> [Assignment] Each line that has the string "Table" must be copied from the records below.

-- Listed records follows --

/-- MLK_CFG (Table 11.10). -/
def mlkCfg : RegSpec :=
  { base := 0x280004, stride := 0x4, count := 1, reset := 0x00C80001#32, rw := 0x03FF0001#32, w1c := 0x00000000#32,
    rc := 0x00000000#32, priv := 0x00000000#32, ranges := [(25, 16, false, 100, 1000)] }

/-- MLK_FAULT_n. -/
def mlkFault : RegSpec :=
  { base := 0x280020, stride := 0x4, count := 8, reset := 0x00000000#32, rw := 0x00000000#32, w1c := 0x00000000#32,
    rc := 0xFFFFFFFF#32, priv := 0x00000000#32, ranges := [] }

/-- MLK_ASYM_n. -/
def mlkAsym : RegSpec :=
  { base := 0x280108, stride := 0x10, count := 64, reset := 0x00000000#32, rw := 0xFFFFFFFF#32, w1c := 0x00000000#32,
    rc := 0x00000000#32, priv := 0x00000000#32, ranges := [] }

/-- MLK_LERR_n. -/
def mlkLerr : RegSpec :=
  { base := 0x28010C, stride := 0x10, count := 64, reset := 0x00000000#32, rw := 0x00000000#32, w1c := 0x00000000#32,
    rc := 0xFFFFFFFF#32, priv := 0x00000000#32, ranges := [] }

/-- PWR_GOV_CFG (Table 13.6). -/
def govCfg : RegSpec :=
  { base := 0x10804, stride := 0x4, count := 1, reset := 0x941F40A4#32, rw := 0xFFFFFFFF#32, w1c := 0x00000000#32,
    rc := 0x00000000#32, priv := 0x00000000#32, ranges := [(30, 24, false, 5, 100), (23, 12, false, 10, 4000), (11, 4, false, 1, 255), (3, 0, false, 1, 15)] }

/-- PWR_GOV_VHOST. -/
def govVhost : RegSpec :=
  { base := 0x10808, stride := 0x4, count := 1, reset := 0x00989680#32, rw := 0xFFFFFFFF#32, w1c := 0x00000000#32,
    rc := 0x00000000#32, priv := 0x00000000#32, ranges := [(31, 0, false, 100000, 10000000)] }

/-- PWR_GOV_PWM. -/
def govPwm : RegSpec :=
  { base := 0x10818, stride := 0x4, count := 1, reset := 0x00142710#32, rw := 0x00FFFFFF#32, w1c := 0x00000000#32,
    rc := 0x00000000#32, priv := 0x00000000#32, ranges := [(23, 16, false, 1, 100), (15, 0, false, 100, 10000)] }

/-- PWR_GOV_OVERSPEED. -/
def govOverspeed : RegSpec :=
  { base := 0x1081C, stride := 0x4, count := 1, reset := 0x00000000#32, rw := 0x00000000#32, w1c := 0x00000000#32,
    rc := 0xFFFFFFFF#32, priv := 0x00000000#32, ranges := [] }

/-- PWR_GOV_UNDERRUN_n. -/
def govUnderrun : RegSpec :=
  { base := 0x10820, stride := 0x4, count := 8, reset := 0x00000000#32, rw := 0x00000000#32, w1c := 0x00000000#32,
    rc := 0xFFFFFFFF#32, priv := 0x00000000#32, ranges := [] }

/-- MOT_SD_CLK_g (Table 14.6). -/
def sdClk : RegSpec :=
  { base := 0x340010, stride := 0x4, count := 4, reset := 0x00000014#32, rw := 0x0000003F#32, w1c := 0x00000000#32,
    rc := 0x00000000#32, priv := 0x00000000#32, ranges := [(5, 0, false, 16, 40)] }

/-- MOT_BA_STATUS_n: its W1C bit. -/
def baStatus : RegSpec :=
  { base := 0x341004, stride := 0x80, count := 8, reset := 0x00000000#32, rw := 0x00000000#32, w1c := 0x00000020#32,
    rc := 0x00000000#32, priv := 0x00000000#32, ranges := [] }

/-- MOT_BA_CFG_n. -/
def baCfg : RegSpec :=
  { base := 0x341008, stride := 0x80, count := 8, reset := 0x00C80001#32, rw := 0x01FF00FF#32, w1c := 0x00000000#32,
    rc := 0x00000000#32, priv := 0x00000000#32, ranges := [(24, 16, false, 20, 500), (7, 0, false, 1, 32)] }

/-- MOT_BA_SETPOINT_n. -/
def baSetpointR : RegSpec :=
  { base := 0x34100C, stride := 0x80, count := 8, reset := 0x00000000#32, rw := 0xFFFFFFFF#32, w1c := 0x00000000#32,
    rc := 0x00000000#32, priv := 0x00000000#32, ranges := [] }

/-- MOT_BA_ACCEL_n. -/
def baAccel : RegSpec :=
  { base := 0x341014, stride := 0x80, count := 8, reset := 0x00002710#32, rw := 0xFFFFFFFF#32, w1c := 0x00000000#32,
    rc := 0x00000000#32, priv := 0x00000000#32, ranges := [(31, 0, false, 1, 100000000)] }

/-- MOT_BA_DECEL_n. -/
def baDecel : RegSpec :=
  { base := 0x341018, stride := 0x80, count := 8, reset := 0x00002710#32, rw := 0xFFFFFFFF#32, w1c := 0x00000000#32,
    rc := 0x00000000#32, priv := 0x00000000#32, ranges := [(31, 0, false, 1, 100000000)] }

/-- MOT_BA_TQMAX_n. -/
def baTqmax : RegSpec :=
  { base := 0x34101C, stride := 0x80, count := 8, reset := 0x000003E8#32, rw := 0xFFFFFFFF#32, w1c := 0x00000000#32,
    rc := 0x00000000#32, priv := 0x00000000#32, ranges := [(31, 0, false, 1, 10000000)] }

/-- MOT_BA_FLUXREF_n. -/
def baFluxref : RegSpec :=
  { base := 0x341020, stride := 0x80, count := 8, reset := 0x000186A0#32, rw := 0xFFFFFFFF#32, w1c := 0x00000000#32,
    rc := 0x00000000#32, priv := 0x00000000#32, ranges := [(31, 0, false, 1, 10000000)] }

/-- MOT_BA_HYST_n. -/
def baHyst : RegSpec :=
  { base := 0x341024, stride := 0x80, count := 8, reset := 0x003203E8#32, rw := 0xFFFFFFFF#32, w1c := 0x00000000#32,
    rc := 0x00000000#32, priv := 0x00000000#32, ranges := [(31, 16, false, 1, 65535), (15, 0, false, 1, 65535)] }

/-- MOT_BA_KP_n. -/
def baKp : RegSpec :=
  { base := 0x341028, stride := 0x80, count := 8, reset := 0x00000000#32, rw := 0xFFFFFFFF#32, w1c := 0x00000000#32,
    rc := 0x00000000#32, priv := 0x00000000#32, ranges := [] }

/-- MOT_BA_KI_n. -/
def baKi : RegSpec :=
  { base := 0x34102C, stride := 0x80, count := 8, reset := 0x00000000#32, rw := 0xFFFFFFFF#32, w1c := 0x00000000#32,
    rc := 0x00000000#32, priv := 0x00000000#32, ranges := [] }

/-- MOT_BA_RS_n. -/
def baRs : RegSpec :=
  { base := 0x341030, stride := 0x80, count := 8, reset := 0x00000000#32, rw := 0xFFFFFFFF#32, w1c := 0x00000000#32,
    rc := 0x00000000#32, priv := 0x00000000#32, ranges := [] }

/-- MOT_BA_OBS_n. -/
def baObs : RegSpec :=
  { base := 0x341034, stride := 0x80, count := 8, reset := 0x00050064#32, rw := 0xFFFFFFFF#32, w1c := 0x00000000#32,
    rc := 0x00000000#32, priv := 0x00000000#32, ranges := [(31, 16, false, 0, 1000)] }

/-- MOT_BA_BUS_n. -/
def baBus : RegSpec :=
  { base := 0x341038, stride := 0x80, count := 8, reset := 0xFF000000#32, rw := 0xFFFFFFFF#32, w1c := 0x00000000#32,
    rc := 0x00000000#32, priv := 0x00000000#32, ranges := [] }

/-- MOT_BA_BUSLIM_n. -/
def baBuslim : RegSpec :=
  { base := 0x34103C, stride := 0x80, count := 8, reset := 0x00000000#32, rw := 0xFFFFFFFF#32, w1c := 0x00000000#32,
    rc := 0x00000000#32, priv := 0x00000000#32, ranges := [] }

/-- MOT_BA_DEADTIME_n. -/
def baDeadtime : RegSpec :=
  { base := 0x341040, stride := 0x80, count := 8, reset := 0x000001F4#32, rw := 0x0000FFFF#32, w1c := 0x00000000#32,
    rc := 0x00000000#32, priv := 0x00000000#32, ranges := [(15, 0, false, 0, 5000)] }

/-- MOT_BA_SPDLIM_n. -/
def baSpdlim : RegSpec :=
  { base := 0x341044, stride := 0x80, count := 8, reset := 0x03E800C8#32, rw := 0xFFFFFFFF#32, w1c := 0x00000000#32,
    rc := 0x00000000#32, priv := 0x00000000#32, ranges := [] }

/-- MOT_BA_SPDMAX_n. -/
def baSpdmax : RegSpec :=
  { base := 0x341048, stride := 0x80, count := 8, reset := 0x000186A0#32, rw := 0xFFFFFFFF#32, w1c := 0x00000000#32,
    rc := 0x00000000#32, priv := 0x00000000#32, ranges := [] }

/-- MOT_BA_LOCK_n. -/
def baLock : RegSpec :=
  { base := 0x34104C, stride := 0x80, count := 8, reset := 0x00C801F4#32, rw := 0xFFFFFFFF#32, w1c := 0x00000000#32,
    rc := 0x00000000#32, priv := 0x00000000#32, ranges := [(31, 16, false, 20, 5000)] }

/-- MOT_BA_ITRIP_n. -/
def baItrip : RegSpec :=
  { base := 0x341050, stride := 0x80, count := 8, reset := 0x00004E20#32, rw := 0xFFFFFFFF#32, w1c := 0x00000000#32,
    rc := 0x00000000#32, priv := 0x00000000#32, ranges := [] }

/-- MOT_BA_SPDWIN_n. -/
def baSpdwin : RegSpec :=
  { base := 0x341054, stride := 0x80, count := 8, reset := 0x00001388#32, rw := 0x0000FFFF#32, w1c := 0x00000000#32,
    rc := 0x00000000#32, priv := 0x00000000#32, ranges := [] }

/-- MOT_BA_WEB_n. -/
def baWeb : RegSpec :=
  { base := 0x341058, stride := 0x80, count := 8, reset := 0x00000000#32, rw := 0xFFFFFFFF#32, w1c := 0x00000000#32,
    rc := 0x00000000#32, priv := 0x00000000#32, ranges := [] }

-- Listed records concluded --

> [Your response]
/-- MLK_CFG (Table 11.10). -/
/-- PWR_GOV_CFG (Table 13.6). -/
/-- MOT_SD_CLK_g (Table 14.6). -/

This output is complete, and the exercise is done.